15. Флигель под вишнями
Небо над городом налилось синим и красным, как кровоподтек. В здании института за моей спиной светились желтые окна. Через парк с черными липами я вышел на широкую улицу, с краю которой лепилась будочка, в ней горел огонек и стучал сапожник. Навстречу со стройки шли рабочие, и стук сапожника перебивал куплеты их протяжной старинной песни про сизого голубчика, красна молодца и его голубку. В свете первых слабых фонарей мотались лозунги с портретом вождя во френче. Адрес, который я выпытал у Зины, был той самой работницы с ребенком, которую я видел на лестнице, в толпе. Адрес оказался не барака, как я подумал, а флигеля. Тот наваливался на заборчик и окнами выходил на улицу. Крылечко, вход через дворик с давно облетевшими вишнями и яблонями. Их углем начерченные в воздухе черные кривоватые стволы выделялись в свете лампочки над деревянным козырьком. На стук не отворили. Обойдя, я коснулся костяшкой окошка, заметалась занавеска, мелькнуло лицо. Вернувшись к двери, постучал настойчивее. Видно, поняв, что я не уйду, дверь нехотя приоткрыли:
– Холод напустите! Чего вам? – В проеме появился размытый силуэт, на котором ярким пятном выделялась пестрая косыночка.

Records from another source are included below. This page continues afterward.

-- ==== Sys2Proof/Config.lean ====
section
/-! DEFINITION. What the spec leaves open, as constants without a body: nothing can evaluate them, so a claim holds
whatever they are. Each has its entry in notes/assumptions. -/

namespace Sys2Proof.Config

/-- A byte of host memory that the module has not written: the host's own (13; log 3). -/
opaque hostByte : Nat → Byte

/-- Which of the channels not yet visited comes next in an interleave round of a home: a hash the spec does not give
(06 R159; log 5). -/
opaque chanPick : (home round step : Nat) → Nat

/-- The bank within a channel, by a hash of the higher address bits (06 R159; log 5). -/
opaque bankOf : (home round : Nat) → Nat

/-- The DRAM row of a granule of a home (06 R178; log 5). -/
opaque rowOf : (home granule : Nat) → Nat

/-- Check symbol i of the pattern that a poison mark adds (06 R177; log 48). -/
opaque markSym : (i : Nat) → BitVec 16

/-- The bytes that a signal puts on a link (02 R59, 18 R458 give no size; log 5). -/
opaque signalBytes : Nat

/-- The module's Device Serial Number (13 R339; log 49). -/
opaque serial : BitVec 64

/-- PCI-SIG's vendor identifier of the maker (13 R340; log 49). -/
opaque vendorId : BitVec 16

/-- The compressed frame of a slow-tier granule, before the model takes a longer one raw (06 R168; log 6). -/
opaque frame : List Byte → List Byte

/-- What a slow-tier granule decompresses to where the decoder has altered its frame: before the model takes 2,048 bytes of it
(06 R165, R168; log 48). -/
opaque unframe : List Byte → List Byte

/-- The result of built-in function FUNC where the spec gives an error bound and no value (05 R149; log 7). -/
opaque sfu : (func : Nat) → Word32 → Word32

/-- A colour matrix coefficient: matrix, range, output and input channel; input 3 is the added constant (12 R328; log 8). -/
opaque csc : (csc range out inp : Nat) → Word32

/-- A chroma sample at a luma position of a picture whose chroma plane is smaller or absent: width, height, column, row,
plane (12 R328 states no filter; log 20). -/
opaque chroma : (w h x y : Nat) → List Nat → Nat

/-- The mean of an output pixel's area where the source is no whole multiple of the output: output width and height, column,
row, channel values (12 R328; log 20). -/
opaque areaMean : (ow oh u v : Nat) → List Word32 → Word32

/-- SHA-384 (17 R443, a published standard; log 9). -/
opaque sha384 : List Byte → BitVec 384

/-- ECDSA over P-384: public key, signature, message (17 R443, a published standard; log 9). -/
opaque ecdsaVerify : List Byte → List Byte → List Byte → Bool

/-- The energy, in pJ, of a context's busy cycles and link bytes on a quarter in one interval (15 R398, characterised; log 10). -/
opaque activity : (ctx quarter tide : Nat) → Nat

/-- What a context's HUB_ENGINE time and host-port bytes of one interval weigh in the hub's energy (15 R398; log 10). -/
opaque hubShare : (ns bytes : Nat) → Nat

/-- Frames of a core's recovery area and state save area (14 R372; log 53). -/
opaque areaFrames : Nat

/-- The bytes that an encoder engine makes of a frame: its configuration, the sample's frames, and the quantiser offsets of the
frames up to this one, empty for one without guidance (12 R335, R337, a codec's own standard; log 20). -/
opaque encode : (cfg : List Nat) → (frames : List Picture) → (offsets : List (List Int)) → List Byte

/-- A fresh free word, by a counter of State (log 4). -/
opaque freeWord : Nat → Word32

/-- Eight bytes of a mailbox pair's response area while the pair is BUSY: instant, pair, offset (14 R364; log 4). -/
opaque busyWord : (now pair off : Nat) → BitVec 64

/-- Characterised current, in mA, of one capstan request by kind (16 R422; log 11). -/
opaque capCurrent : (kind : Nat) → Nat

/-- The power, in watts, that the 48 V stage carries with a number of converters left, where the spec names none (16 R431; log 12). -/
opaque convPower : (group left : Nat) → Nat

/-- Bytes that a late store leaves in host memory (06 R177; log 3). -/
opaque lateHostByte : (counter addr : Nat) → Byte

/-- A dot product of two rows where a format has no width class, so that no rule gives its window (08 R230; log 17). -/
opaque openDot : (formatA formatB : Nat) → (rowA rowB : List Byte) → Word32

/-- Which of the two third quarters carries a detour: source core, destination core, landing or granule (11 R302, a hash;
log 5). -/
opaque detour : (src dst item : Nat) → Bool

/-- Which half-link carries a quarter's hub traffic while both are in service (11 R300; log 5). -/
opaque half : (quarter key : Nat) → Bool

end Sys2Proof.Config
end

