-- ==== Sys2Proof/Machine/Formats.lean ====
section
/-! DEFINITION. Number formats (04 R104 to R113): element encodings, row layouts, rounding and output conversion
(04 R119 to R122), with the notes that the conversion counters count (04 R487). -/

namespace Sys2Proof.Machine

/-- An exact value: NaN, an infinity, or (−1)^neg × m × 2^e. `num neg 0 _` is a signed zero. -/
inductive FV where
  | nan
  | inf (neg : Bool)
  | num (neg : Bool) (m : Nat) (e : Int)
  deriving DecidableEq, Repr

def FV.zero : FV := .num false 0 0

def FV.isZero : FV → Bool
  | .num _ m _ => m == 0
  | _ => false

def FV.isNan : FV → Bool
  | .nan => true
  | _ => false

def FV.isInf : FV → Bool
  | .inf _ => true
  | _ => false

def FV.neg : FV → FV
  | .nan => .nan
  | .inf s => .inf !s
  | .num s m e => .num (!s) m e

def FV.abs : FV → FV
  | .nan => .nan
  | .inf _ => .inf false
  | .num _ m e => .num false m e

def FV.sign : FV → Bool
  | .nan => false
  | .inf s => s
  | .num s _ _ => s

def FV.ofInt (i : Int) : FV := .num (i < 0) i.natAbs 0

/-- 2^e. -/
def FV.pow2 (e : Int) : FV := .num false 1 e

/-- Signed mantissas of two numbers at their common exponent. -/
def alignPair (s1 : Bool) (m1 : Nat) (e1 : Int) (s2 : Bool) (m2 : Nat) (e2 : Int) : Int × Int × Int :=
  let e := min e1 e2
  let a : Int := ((m1 <<< (e1 - e).toNat : Nat) : Int)
  let b : Int := ((m2 <<< (e2 - e).toNat : Nat) : Int)
  (if s1 then -a else a, if s2 then -b else b, e)

/-- Exact sum, with IEEE 754's infinities, NaN and signs of zero (04 R118). -/
def FV.add : FV → FV → FV
  | .nan, _ => .nan
  | _, .nan => .nan
  | .inf s, .inf t => if s = t then .inf s else .nan
  | .inf s, _ => .inf s
  | _, .inf t => .inf t
  | .num s1 m1 e1, .num s2 m2 e2 =>
    if m1 = 0 && m2 = 0 then .num (s1 && s2) 0 0
    else if m1 = 0 then .num s2 m2 e2
    else if m2 = 0 then .num s1 m1 e1
    else
      let (a, b, e) := alignPair s1 m1 e1 s2 m2 e2
      let c := a + b
      if c = 0 then .num false 0 0 else .num (c < 0) c.natAbs e

/-- Exact product (04 R115). -/
def FV.mul : FV → FV → FV
  | .nan, _ => .nan
  | _, .nan => .nan
  | .inf s, .inf t => .inf (s != t)
  | .inf s, .num t m _ => if m = 0 then .nan else .inf (s != t)
  | .num s m _, .inf t => if m = 0 then .nan else .inf (s != t)
  | .num s1 m1 e1, .num s2 m2 e2 => .num (s1 != s2) (m1 * m2) (e1 + e2)

def FV.sub (a b : FV) : FV := a.add b.neg

/-- Comparison of values that are not NaN; zeros are equal. -/
def FV.lt : FV → FV → Bool
  | .nan, _ => false
  | _, .nan => false
  | .inf s, .inf t => s && !t
  | .inf s, _ => s
  | _, .inf t => !t
  | .num s1 m1 e1, .num s2 m2 e2 =>
    let (a, b, _) := alignPair s1 m1 e1 s2 m2 e2
    a < b

def FV.le (a b : FV) : Bool := !a.isNan && !b.isNan && !(b.lt a)

/-- floor(log2 v) of a non-zero number. -/
def ilog (m : Nat) (e : Int) : Int := (m.log2 : Int) + e

/-! ### Rounding -/

/-- n × 2^e / d rounded to nearest, ties to even, to `p` significant bits and no finer than 2^emin: mantissa and exponent. -/
def rneRat (n d : Nat) (e : Int) (p : Nat) (emin : Int) : Nat × Int :=
  if n = 0 then (0, emin)
  else
    let l0 : Int := (n.log2 : Int) - (d.log2 : Int)
    -- l0 or l0 − 1 is floor(log2 (n / d))
    let l : Int := if 0 ≤ l0 then (if n < d <<< l0.toNat then l0 - 1 else l0)
      else (if n <<< (-l0).toNat < d then l0 - 1 else l0)
    let q := max (l + e - ((p : Int) - 1)) emin
    let (num, den) : Nat × Nat := if q ≤ e then (n <<< (e - q).toNat, d) else (n, d <<< (q - e).toNat)
    let quo := num / den
    let rem := num % den
    let up := decide (2 * rem > den) || (decide (2 * rem = den) && quo % 2 == 1)
    (if up then quo + 1 else quo, q)

/-- Binary floating-point parameters (04 R105). `special` 0: infinities and NaN; 1: NaN at all ones only; 2: neither. -/
structure Fp where
  eb : Nat
  fb : Nat
  bias : Nat
  special : Nat
  deriving DecidableEq, Repr

def Fp.fp32 : Fp := ⟨8, 23, 127, 0⟩
def Fp.bf16 : Fp := ⟨8, 7, 127, 0⟩
def Fp.fp16 : Fp := ⟨5, 10, 15, 0⟩
def Fp.e4m3 : Fp := ⟨4, 3, 7, 1⟩
def Fp.e5m2 : Fp := ⟨5, 2, 15, 0⟩
def Fp.e3m2 : Fp := ⟨3, 2, 3, 2⟩
def Fp.e2m3 : Fp := ⟨2, 3, 1, 2⟩
def Fp.e2m1 : Fp := ⟨2, 1, 1, 2⟩

/-- Exponent of the smallest step. -/
def Fp.emin (p : Fp) : Int := 1 - (p.bias : Int) - (p.fb : Int)

/-- Largest biased exponent of a finite number. -/
def Fp.emaxBiased (p : Fp) : Nat := if p.special = 0 then 2 ^ p.eb - 2 else 2 ^ p.eb - 1

/-- Encoding of the largest finite magnitude. -/
def Fp.maxBits (p : Fp) : Nat :=
  match p.special with
  | 0 => (2 ^ p.eb - 2) <<< p.fb ||| (2 ^ p.fb - 1)
  | 1 => (2 ^ p.eb - 1) <<< p.fb ||| (2 ^ p.fb - 2)
  | _ => 2 ^ (p.eb + p.fb) - 1

def Fp.decode (p : Fp) (v : Nat) : FV :=
  let f := bits v (p.fb - 1) 0
  let e := bits v (p.fb + p.eb - 1) p.fb
  let s := bitb v (p.fb + p.eb)
  if p.special = 0 && e = 2 ^ p.eb - 1 then (if f = 0 then .inf s else .nan)
  else if p.special = 1 && e = 2 ^ p.eb - 1 && f = 2 ^ p.fb - 1 then .nan
  else if e = 0 then .num s f p.emin
  else .num s (2 ^ p.fb + f) ((e : Int) - (p.bias : Int) - (p.fb : Int))

/-- The encoding of a rounded magnitude: mantissa of at most fb + 1 bits (or the next power of two) at exponent `q`.
None when it exceeds the largest finite magnitude. -/
def Fp.encodeMag (p : Fp) (mq : Nat × Int) : Option Nat :=
  let (m, q) := if mq.1 = 2 ^ (p.fb + 1) then (2 ^ p.fb, mq.2 + 1) else mq
  let code : Int := if m < 2 ^ p.fb then (m : Int)
    else ((q + (p.fb : Int) + (p.bias : Int)) * (2 ^ p.fb : Nat)) + ((m - 2 ^ p.fb : Nat) : Int)
  if code ≤ (p.maxBits : Int) then some code.toNat else none

def Fp.signBit (p : Fp) (s : Bool) : Nat := if s then 2 ^ (p.eb + p.fb) else 0

/-- The canonical NaN (04 R106). -/
def Fp.canonNan (p : Fp) : Nat :=
  if p.special = 0 then (2 ^ p.eb - 1) <<< p.fb ||| 2 ^ (p.fb - 1) else 2 ^ (p.eb + p.fb) - 1

def Fp.infBits (p : Fp) (s : Bool) : Nat := p.signBit s ||| ((2 ^ p.eb - 1) <<< p.fb)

Я представился, как можно официальнее, и дверь распахнулась чуть пошире: «Входите, только скорее».
Флигелек был крошечный. Всего одна комната, поделенная зеленой занавеской. За ней – узкая кровать, под холмиком одеяла свернулся ребенок. Он спал, приоткрыв ротик. Зина не зря не хотела давать мне этот адрес. Хотя по описанию сразу же поняла, о какой работнице идет речь! Постоянно опасаясь, что моя особенность – крайне плохо запоминать лица – помешает в работе, я приучил себя обращать внимание на заметные черты каждого встреченного. Лицо этого мальчика сразу вспомнилось, как только я увидел покойника в кабинете. У ребенка была удлиненная форма головы, слишком крупная для лица челюсть, вытянутый подбородок с ямочкой. Большие глаза с широкими, темными веками. Формула аромата, конечно, мотив сильный. Но и личные причины исключать нельзя. А здесь, во флигеле, скрывался как раз мотив личный. Мальчик походил на директора фабрики Кулагина просто поразительно! Пока товарищи из милиции плотно заняты версией шпионажа, нужно проверить и другие. Тем более их полномочий у меня все равно нет. Даже при поддержке Жемчужной.
Хозяйка флигеля заботливо заглянула за занавес, поправила стеганое одеяло, укутывая ребенка плотнее. Заговорила негромко:
– Так и знала, что явитесь! Кто ж надоумил? Сплетники наши, фабричные?
– Разве это важно? – ответил я вопросом на вопрос и сразу же продолжил: – Вы состояли в связи с покойным директором Кулагиным. И сын, – я указал на кроватку, – у вас от него.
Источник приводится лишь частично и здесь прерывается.